CUNGBR generates one of the complex unitary matrices Q or P**H determined by CGEBRD when reducing a complex matrix A to bidiagonal form: A = Q * B * P**H. Q and P**H are defined as products of elementary reflectors H(i) or G(i) respectively. If VECT = 'Q', A is assumed to have been an M-by-K matrix, and Q is of order M: if m >= k, Q = H(1) H(2) . . . H(k) and CUNGBR returns the first n columns of Q, where m >= n >= k; if m < k, Q = H(1) H(2) . . . H(m-1) and CUNGBR returns Q as an M-by-M matrix. If VECT = 'P', A is assumed to have been a K-by-N matrix, and P**H is of order N: if k < n, P**H = G(k) . . . G(2) G(1) and CUNGBR returns the first m rows of P**H, where n >= m >= k; if k >= n, P**H = G(n-1) . . . G(2) G(1) and CUNGBR returns P**H as an N-by-N matrix.

**Parameters***VECT*VECT is CHARACTER*1 Specifies whether the matrix Q or the matrix P**H is required, as defined in the transformation applied by CGEBRD: = 'Q': generate Q; = 'P': generate P**H.

*M*M is INTEGER The number of rows of the matrix Q or P**H to be returned. M >= 0.

*N*N is INTEGER The number of columns of the matrix Q or P**H to be returned. N >= 0. If VECT = 'Q', M >= N >= min(M,K); if VECT = 'P', N >= M >= min(N,K).

*K*K is INTEGER If VECT = 'Q', the number of columns in the original M-by-K matrix reduced by CGEBRD. If VECT = 'P', the number of rows in the original K-by-N matrix reduced by CGEBRD. K >= 0.
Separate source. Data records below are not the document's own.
@[simp] theorem applyGrant_keeps (n units : Nat) (headerEpoch : Byte) (s : State) :
    (applyGrant n units headerEpoch s).lines = s.lines ∧ (applyGrant n units headerEpoch s).clock = s.clock ∧
    (applyGrant n units headerEpoch s).start = s.start ∧ (applyGrant n units headerEpoch s).seq = s.seq ∧
    (applyGrant n units headerEpoch s).testRec = s.testRec ∧ (applyGrant n units headerEpoch s).follow = s.follow ∧
    (applyGrant n units headerEpoch s).travel = s.travel ∧ (applyGrant n units headerEpoch s).pair = s.pair ∧
    (applyGrant n units headerEpoch s).load = s.load ∧ (applyGrant n units headerEpoch s).ext = s.ext ∧
    (applyGrant n units headerEpoch s).stop = s.stop ∧ (applyGrant n units headerEpoch s).recorder = s.recorder ∧
    (applyGrant n units headerEpoch s).free = s.free ∧ (applyGrant n units headerEpoch s).pending = s.pending := by
  unfold applyGrant
  (repeat' split) <;> simp

@[simp] theorem clearLock_keeps (s : State) :
    (clearLock s).lines = s.lines ∧ (clearLock s).clock = s.clock ∧ (clearLock s).start = s.start ∧
    (clearLock s).seq = s.seq ∧ (clearLock s).testRec = s.testRec ∧ (clearLock s).follow = s.follow ∧
    (clearLock s).travel = s.travel ∧ (clearLock s).pair = s.pair ∧ (clearLock s).load = s.load ∧
    (clearLock s).ext = s.ext ∧ (clearLock s).link = s.link ∧ (clearLock s).stop = s.stop ∧
    (clearLock s).recorder = s.recorder ∧ (clearLock s).free = s.free ∧ (clearLock s).pending = s.pending := by
  unfold clearLock
  simp

@[simp] theorem hearGrant_keeps (sender units : Nat) (headerEpoch : Byte) (s : State) :
    (hearGrant sender units headerEpoch s).lines = s.lines ∧ (hearGrant sender units headerEpoch s).clock = s.clock ∧
    (hearGrant sender units headerEpoch s).start = s.start ∧ (hearGrant sender units headerEpoch s).seq = s.seq ∧
    (hearGrant sender units headerEpoch s).testRec = s.testRec ∧
    (hearGrant sender units headerEpoch s).follow = s.follow ∧
    (hearGrant sender units headerEpoch s).travel = s.travel ∧ (hearGrant sender units headerEpoch s).pair = s.pair ∧
    (hearGrant sender units headerEpoch s).load = s.load ∧ (hearGrant sender units headerEpoch s).ext = s.ext ∧
    (hearGrant sender units headerEpoch s).stop = s.stop ∧
    (hearGrant sender units headerEpoch s).recorder = s.recorder ∧
    (hearGrant sender units headerEpoch s).free = s.free ∧ (hearGrant sender units headerEpoch s).pending = s.pending := by
  unfold hearGrant
  simp

@[simp] theorem ownGrantComplete_keeps (units : Nat) (headerEpoch : Byte) (s : State) :
    (ownGrantComplete units headerEpoch s).lines = s.lines ∧ (ownGrantComplete units headerEpoch s).clock = s.clock ∧
    (ownGrantComplete units headerEpoch s).start = s.start ∧ (ownGrantComplete units headerEpoch s).seq = s.seq ∧
    (ownGrantComplete units headerEpoch s).testRec = s.testRec ∧
    (ownGrantComplete units headerEpoch s).follow = s.follow ∧
    (ownGrantComplete units headerEpoch s).travel = s.travel ∧ (ownGrantComplete units headerEpoch s).pair = s.pair ∧
    (ownGrantComplete units headerEpoch s).load = s.load ∧ (ownGrantComplete units headerEpoch s).ext = s.ext ∧
    (ownGrantComplete units headerEpoch s).stop = s.stop ∧
    (ownGrantComplete units headerEpoch s).recorder = s.recorder ∧
    (ownGrantComplete units headerEpoch s).free = s.free ∧ (ownGrantComplete units headerEpoch s).pending = s.pending := by
  unfold ownGrantComplete
  simp

@[simp] theorem ownGrantAbandoned_keeps (s : State) :
    (ownGrantAbandoned s).lines = s.lines ∧ (ownGrantAbandoned s).clock = s.clock ∧
    (ownGrantAbandoned s).start = s.start ∧ (ownGrantAbandoned s).seq = s.seq ∧
    (ownGrantAbandoned s).testRec = s.testRec ∧ (ownGrantAbandoned s).follow = s.follow ∧
    (ownGrantAbandoned s).travel = s.travel ∧ (ownGrantAbandoned s).pair = s.pair ∧
    (ownGrantAbandoned s).load = s.load ∧ (ownGrantAbandoned s).ext = s.ext ∧ (ownGrantAbandoned s).stop = s.stop ∧
    (ownGrantAbandoned s).recorder = s.recorder ∧ (ownGrantAbandoned s).free = s.free ∧
    (ownGrantAbandoned s).pending = s.pending := by
  unfold ownGrantAbandoned
  simp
*A*A is COMPLEX array, dimension (LDA,N) On entry, the vectors which define the elementary reflectors, as returned by CGEBRD. On exit, the M-by-N matrix Q or P**H.
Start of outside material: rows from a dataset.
-- ==== Sys2Proof/Laws/KeepsBlocks.lean ====
section
/-! SUPPORT. The fields of the state that each operation of the extensometer, travel, sequencer, pair and load units
leaves as they are. -/

namespace Sys2Proof.Laws

open Sys2Proof.Machine

@[simp] theorem takeAttach_keeps (s : State) :
    (takeAttach s).lines = s.lines ∧ (takeAttach s).clock = s.clock ∧ (takeAttach s).start = s.start ∧
    (takeAttach s).seq = s.seq ∧ (takeAttach s).testRec = s.testRec ∧ (takeAttach s).follow = s.follow ∧
    (takeAttach s).travel = s.travel ∧ (takeAttach s).pair = s.pair ∧ (takeAttach s).load = s.load ∧
    (takeAttach s).link = s.link ∧ (takeAttach s).budget = s.budget ∧ (takeAttach s).stop = s.stop ∧
    (takeAttach s).recorder = s.recorder ∧ (takeAttach s).free = s.free ∧ (takeAttach s).pending = s.pending := by
  unfold takeAttach
  simp

@[simp] theorem enterAttaching_keeps (s : State) :
    (enterAttaching s).lines = s.lines ∧ (enterAttaching s).clock = s.clock ∧ (enterAttaching s).start = s.start ∧
    (enterAttaching s).travel = s.travel ∧ (enterAttaching s).pair = s.pair ∧ (enterAttaching s).free = s.free ∧
    (enterAttaching s).pending = s.pending := by
  dsimp only [enterAttaching]
  (repeat' split) <;> simp

@[simp] theorem attachEvent_keeps (kind : ExtEventKind) (code : Nat) (cause : FaultCause) (s : State) :
    (attachEvent kind code cause s).lines = s.lines ∧ (attachEvent kind code cause s).clock = s.clock ∧
    (attachEvent kind code cause s).start = s.start ∧ (attachEvent kind code cause s).travel = s.travel ∧
    (attachEvent kind code cause s).pair = s.pair ∧ (attachEvent kind code cause s).free = s.free ∧
    (attachEvent kind code cause s).pending = s.pending := by
  unfold attachEvent
  (repeat' split) <;> simp

@[simp] theorem failAttach_keeps (kind : ExtEventKind) (code : Nat) (cause : FaultCause) (s : State) :
    (failAttach kind code cause s).lines = s.lines ∧ (failAttach kind code cause s).clock = s.clock ∧
    (failAttach kind code cause s).start = s.start ∧ (failAttach kind code cause s).travel = s.travel ∧
    (failAttach kind code cause s).pair = s.pair ∧ (failAttach kind code cause s).free = s.free ∧
    (failAttach kind code cause s).pending = s.pending := by
  unfold failAttach
  simp

@[simp] theorem seatFound_keeps (s : State) :
    (seatFound s).lines = s.lines ∧ (seatFound s).clock = s.clock ∧ (seatFound s).start = s.start ∧
    (seatFound s).seq = s.seq ∧ (seatFound s).testRec = s.testRec ∧ (seatFound s).follow = s.follow ∧
    (seatFound s).travel = s.travel ∧ (seatFound s).pair = s.pair ∧ (seatFound s).load = s.load ∧
    (seatFound s).link = s.link ∧ (seatFound s).budget = s.budget ∧ (seatFound s).stop = s.stop ∧
    (seatFound s).recorder = s.recorder ∧ (seatFound s).free = s.free ∧ (seatFound s).pending = s.pending := by
  unfold seatFound
  (repeat' split) <;> simp

@[simp] theorem seatLost_keeps (s : State) :
    (seatLost s).lines = s.lines ∧ (seatLost s).clock = s.clock ∧ (seatLost s).start = s.start ∧
    (seatLost s).travel = s.travel ∧ (seatLost s).pair = s.pair ∧ (seatLost s).free = s.free ∧
    (seatLost s).pending = s.pending := by
  unfold seatLost
  (repeat' split) <;> simp

@[simp] theorem armOut_keeps (s : State) :
    (armOut s).lines = s.lines ∧ (armOut s).clock = s.clock ∧ (armOut s).start = s.start ∧ (armOut s).seq = s.seq ∧
    (armOut s).testRec = s.testRec ∧ (armOut s).follow = s.follow ∧ (armOut s).travel = s.travel ∧
    (armOut s).pair = s.pair ∧ (armOut s).load = s.load ∧ (armOut s).link = s.link ∧ (armOut s).budget = s.budget ∧
    (armOut s).stop = s.stop ∧ (armOut s).recorder = s.recorder ∧ (armOut s).free = s.free ∧
    (armOut s).pending = s.pending := by
  dsimp only [armOut]
  (repeat' split) <;> simp

@[simp] theorem closeExpired_keeps (s : State) :
    (closeExpired s).lines = s.lines ∧ (closeExpired s).clock = s.clock ∧ (closeExpired s).start = s.start ∧
    (closeExpired s).travel = s.travel ∧ (closeExpired s).pair = s.pair ∧ (closeExpired s).free = s.free ∧
    (closeExpired s).pending = s.pending := by
  unfold closeExpired
  (repeat' split) <;> simp

@[simp] theorem identExpired_keeps (s : State) :
    (identExpired s).lines = s.lines ∧ (identExpired s).clock = s.clock ∧ (identExpired s).start = s.start ∧
    (identExpired s).travel = s.travel ∧ (identExpired s).pair = s.pair ∧ (identExpired s).free = s.free ∧
    (identExpired s).pending = s.pending := by
  unfold identExpired
  (repeat' split) <;> simp

@[simp] theorem openExpired_keeps (s : State) :
    (openExpired s).lines = s.lines ∧ (openExpired s).clock = s.clock ∧ (openExpired s).start = s.start ∧
    (openExpired s).travel = s.travel ∧ (openExpired s).pair = s.pair ∧ (openExpired s).free = s.free ∧
    (openExpired s).pending = s.pending := by
  dsimp only [openExpired]
  (repeat' split) <;> simp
*LDA*LDA is INTEGER The leading dimension of the array A. LDA >= M.

*TAU*TAU is COMPLEX array, dimension (min(M,K)) if VECT = 'Q' (min(N,K)) if VECT = 'P' TAU(i) must contain the scalar factor of the elementary reflector H(i) or G(i), which determines Q or P**H, as returned by CGEBRD in its array argument TAUQ or TAUP.

*WORK*WORK is COMPLEX array, dimension (MAX(1,LWORK)) On exit, if INFO = 0, WORK(1) returns the optimal LWORK.
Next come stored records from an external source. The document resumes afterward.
@[simp] theorem setLatch_fields (s : State) :
    (setLatch s).seq.order = s.seq.order ∧ (setLatch s).seq.phase = s.seq.phase ∧
    (setLatch s).seq.phaseBegun = s.seq.phaseBegun ∧ (setLatch s).seq.phaseTime = s.seq.phaseTime ∧
    (setLatch s).seq.refValue = s.seq.refValue ∧ (setLatch s).seq.holdCount = s.seq.holdCount ∧
    (setLatch s).seq.runSamples = s.seq.runSamples ∧ (setLatch s).seq.testZero = s.seq.testZero ∧
    (setLatch s).seq.returnCancelled = s.seq.returnCancelled ∧ (setLatch s).follow.share = s.follow.share ∧
    (setLatch s).load.conv = s.load.conv ∧ (setLatch s).load.convTimer = s.load.convTimer ∧
    (setLatch s).load.reading = s.load.reading ∧ (setLatch s).load.nextIndex = s.load.nextIndex ∧
    (setLatch s).load.last = s.load.last ∧ (setLatch s).load.statusLoad = s.load.statusLoad ∧
    (setLatch s).load.range = s.load.range ∧ (setLatch s).load.pendingRange = s.load.pendingRange ∧
    (setLatch s).load.rangeMode = s.load.rangeMode ∧ (setLatch s).load.settleCount = s.load.settleCount ∧
    (setLatch s).load.settling = s.load.settling ∧ (setLatch s).load.downCount = s.load.downCount ∧
    (setLatch s).load.tareOffset = s.load.tareOffset ∧ (setLatch s).load.overCheck = s.load.overCheck ∧
    (setLatch s).load.overPrev = s.load.overPrev ∧ (setLatch s).load.peak = s.load.peak ∧
    (setLatch s).load.breakArmed = s.load.breakArmed ∧ (setLatch s).load.breakFound = s.load.breakFound ∧
    (setLatch s).ext.idRec = s.ext.idRec ∧ (setLatch s).ext.strainCount = s.ext.strainCount ∧
    (setLatch s).ext.lastReading = s.ext.lastReading ∧ (setLatch s).ext.zero = s.ext.zero ∧
    (setLatch s).ext.pair = s.ext.pair ∧ (setLatch s).ext.slip = s.ext.slip ∧ (setLatch s).link.line = s.link.line ∧
    (setLatch s).link.taking = s.link.taking ∧ (setLatch s).link.quiet = s.link.quiet ∧
    (setLatch s).link.stop = s.link.stop ∧ (setLatch s).link.level = s.link.level ∧
    (setLatch s).link.status = s.link.status ∧ (setLatch s).link.inFlight = s.link.inFlight ∧
    (setLatch s).link.errCheck = s.link.errCheck ∧ (setLatch s).link.errLength = s.link.errLength ∧
    (setLatch s).link.errShort = s.link.errShort ∧ (setLatch s).link.presence = s.link.presence ∧
    (setLatch s).link.statusTimer = s.link.statusTimer ∧ (setLatch s).budget.table = s.budget.table ∧
    (setLatch s).budget.epoch = s.budget.epoch ∧ (setLatch s).budget.inStep = s.budget.inStep ∧
    (setLatch s).budget.coldTimer = s.budget.coldTimer ∧ (setLatch s).budget.lastHeard = s.budget.lastHeard ∧
    (setLatch s).stop.driving = s.stop.driving ∧ (setLatch s).stop.record = s.stop.record ∧
    (setLatch s).stop.further = s.stop.further ∧ (setLatch s).recorder.store = s.recorder.store ∧
    (setLatch s).recorder.offered = s.recorder.offered ∧ (setLatch s).recorder.lost = s.recorder.lost ∧
    (setLatch s).recorder.sent = s.recorder.sent ∧ (setLatch s).recorder.decCount = s.recorder.decCount ∧
    (setLatch s).recorder.runBegun = s.recorder.runBegun := by
  dsimp only [setLatch]
  (repeat' split) <;> simp

@[simp] theorem recordFault_fields (cause : FaultCause) (s : State) :
    (recordFault cause s).stop.latch = s.stop.latch ∧ (recordFault cause s).stop.driving = s.stop.driving := by
  dsimp only [recordFault]
  (repeat' split) <;> simp

@[simp] theorem stopCell_fields (cause : FaultCause) (s : State) :
    (stopCell cause s).seq.order = s.seq.order ∧ (stopCell cause s).seq.phase = s.seq.phase ∧
    (stopCell cause s).seq.phaseBegun = s.seq.phaseBegun ∧ (stopCell cause s).seq.phaseTime = s.seq.phaseTime ∧
    (stopCell cause s).seq.refValue = s.seq.refValue ∧ (stopCell cause s).seq.holdCount = s.seq.holdCount ∧
    (stopCell cause s).seq.runSamples = s.seq.runSamples ∧ (stopCell cause s).seq.testZero = s.seq.testZero ∧
    (stopCell cause s).seq.returnCancelled = s.seq.returnCancelled ∧
    (stopCell cause s).follow.share = s.follow.share ∧ (stopCell cause s).load.conv = s.load.conv ∧
    (stopCell cause s).load.convTimer = s.load.convTimer ∧ (stopCell cause s).load.reading = s.load.reading ∧
    (stopCell cause s).load.nextIndex = s.load.nextIndex ∧ (stopCell cause s).load.last = s.load.last ∧
    (stopCell cause s).load.statusLoad = s.load.statusLoad ∧ (stopCell cause s).load.range = s.load.range ∧
    (stopCell cause s).load.pendingRange = s.load.pendingRange ∧
    (stopCell cause s).load.rangeMode = s.load.rangeMode ∧ (stopCell cause s).load.settleCount = s.load.settleCount ∧
    (stopCell cause s).load.settling = s.load.settling ∧ (stopCell cause s).load.downCount = s.load.downCount ∧
    (stopCell cause s).load.tareOffset = s.load.tareOffset ∧ (stopCell cause s).load.overCheck = s.load.overCheck ∧
    (stopCell cause s).load.overPrev = s.load.overPrev ∧ (stopCell cause s).load.peak = s.load.peak ∧
    (stopCell cause s).load.breakArmed = s.load.breakArmed ∧ (stopCell cause s).load.breakFound = s.load.breakFound ∧
    (stopCell cause s).ext.idRec = s.ext.idRec ∧ (stopCell cause s).ext.strainCount = s.ext.strainCount ∧
    (stopCell cause s).ext.lastReading = s.ext.lastReading ∧ (stopCell cause s).ext.zero = s.ext.zero ∧
    (stopCell cause s).ext.pair = s.ext.pair ∧ (stopCell cause s).ext.slip = s.ext.slip ∧
    (stopCell cause s).link.line = s.link.line ∧ (stopCell cause s).link.taking = s.link.taking ∧
    (stopCell cause s).link.quiet = s.link.quiet ∧ (stopCell cause s).link.level = s.link.level ∧
    (stopCell cause s).link.status = s.link.status ∧ (stopCell cause s).link.inFlight = s.link.inFlight ∧
    (stopCell cause s).link.errCheck = s.link.errCheck ∧ (stopCell cause s).link.errLength = s.link.errLength ∧
    (stopCell cause s).link.errShort = s.link.errShort ∧ (stopCell cause s).link.presence = s.link.presence ∧
    (stopCell cause s).link.statusTimer = s.link.statusTimer ∧ (stopCell cause s).budget.table = s.budget.table ∧
    (stopCell cause s).budget.epoch = s.budget.epoch ∧ (stopCell cause s).budget.inStep = s.budget.inStep ∧
    (stopCell cause s).budget.coldTimer = s.budget.coldTimer ∧
    (stopCell cause s).budget.lastHeard = s.budget.lastHeard ∧ (stopCell cause s).stop.record = s.stop.record ∧
    (stopCell cause s).stop.further = s.stop.further ∧ (stopCell cause s).recorder.store = s.recorder.store ∧
    (stopCell cause s).recorder.offered = s.recorder.offered ∧ (stopCell cause s).recorder.lost = s.recorder.lost ∧
    (stopCell cause s).recorder.sent = s.recorder.sent ∧ (stopCell cause s).recorder.decCount = s.recorder.decCount ∧
    (stopCell cause s).recorder.runBegun = s.recorder.runBegun := by
  dsimp only [stopCell]
  simp

@[simp] theorem report_fields (cause : FaultCause) (s : State) :
    (report cause s).seq.order = s.seq.order ∧ (report cause s).seq.phase = s.seq.phase ∧
    (report cause s).seq.phaseBegun = s.seq.phaseBegun ∧ (report cause s).seq.phaseTime = s.seq.phaseTime ∧
    (report cause s).seq.refValue = s.seq.refValue ∧ (report cause s).seq.holdCount = s.seq.holdCount ∧
    (report cause s).seq.runSamples = s.seq.runSamples ∧ (report cause s).seq.testZero = s.seq.testZero ∧
    (report cause s).seq.returnCancelled = s.seq.returnCancelled ∧ (report cause s).follow.share = s.follow.share ∧
    (report cause s).load.conv = s.load.conv ∧ (report cause s).load.convTimer = s.load.convTimer ∧
    (report cause s).load.reading = s.load.reading ∧ (report cause s).load.nextIndex = s.load.nextIndex ∧
    (report cause s).load.last = s.load.last ∧ (report cause s).load.statusLoad = s.load.statusLoad ∧
    (report cause s).load.range = s.load.range ∧ (report cause s).load.pendingRange = s.load.pendingRange ∧
    (report cause s).load.rangeMode = s.load.rangeMode ∧ (report cause s).load.settleCount = s.load.settleCount ∧
    (report cause s).load.settling = s.load.settling ∧ (report cause s).load.downCount = s.load.downCount ∧
    (report cause s).load.tareOffset = s.load.tareOffset ∧ (report cause s).load.overCheck = s.load.overCheck ∧
    (report cause s).load.overPrev = s.load.overPrev ∧ (report cause s).load.peak = s.load.peak ∧
    (report cause s).load.breakArmed = s.load.breakArmed ∧ (report cause s).load.breakFound = s.load.breakFound ∧
    (report cause s).ext.idRec = s.ext.idRec ∧ (report cause s).ext.strainCount = s.ext.strainCount ∧
    (report cause s).ext.lastReading = s.ext.lastReading ∧ (report cause s).ext.zero = s.ext.zero ∧
    (report cause s).ext.pair = s.ext.pair ∧ (report cause s).ext.slip = s.ext.slip ∧
    (report cause s).link.line = s.link.line ∧ (report cause s).link.taking = s.link.taking ∧
    (report cause s).link.quiet = s.link.quiet ∧ (report cause s).link.level = s.link.level ∧
    (report cause s).link.status = s.link.status ∧ (report cause s).link.inFlight = s.link.inFlight ∧
    (report cause s).link.errCheck = s.link.errCheck ∧ (report cause s).link.errLength = s.link.errLength ∧
    (report cause s).link.errShort = s.link.errShort ∧ (report cause s).link.presence = s.link.presence ∧
    (report cause s).link.statusTimer = s.link.statusTimer ∧ (report cause s).budget.table = s.budget.table ∧
    (report cause s).budget.epoch = s.budget.epoch ∧ (report cause s).budget.inStep = s.budget.inStep ∧
    (report cause s).budget.coldTimer = s.budget.coldTimer ∧ (report cause s).budget.lastHeard = s.budget.lastHeard ∧
    (report cause s).recorder.store = s.recorder.store ∧ (report cause s).recorder.offered = s.recorder.offered ∧
    (report cause s).recorder.lost = s.recorder.lost ∧ (report cause s).recorder.sent = s.recorder.sent ∧
    (report cause s).recorder.decCount = s.recorder.decCount ∧
    (report cause s).recorder.runBegun = s.recorder.runBegun := by
  dsimp only [report]
  (repeat' split) <;> simp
*LWORK*LWORK is INTEGER The dimension of the array WORK. LWORK >= max(1,min(M,N)). For optimum performance LWORK >= min(M,N)*NB, where NB is the optimal blocksize. If LWORK = -1, then a workspace query is assumed; the routine only calculates the optimal size of the WORK array, returns this value as the first entry of the WORK array, and no error message related to LWORK is issued by XERBLA.

*INFO*INFO is INTEGER = 0: successful exit < 0: if INFO = -i, the i-th argument had an illegal value

**Author**Univ. of Tennessee

Univ. of California Berkeley

Univ. of Colorado Denver

NAG Ltd.

Definition at line **156** of file **cungbr.f**.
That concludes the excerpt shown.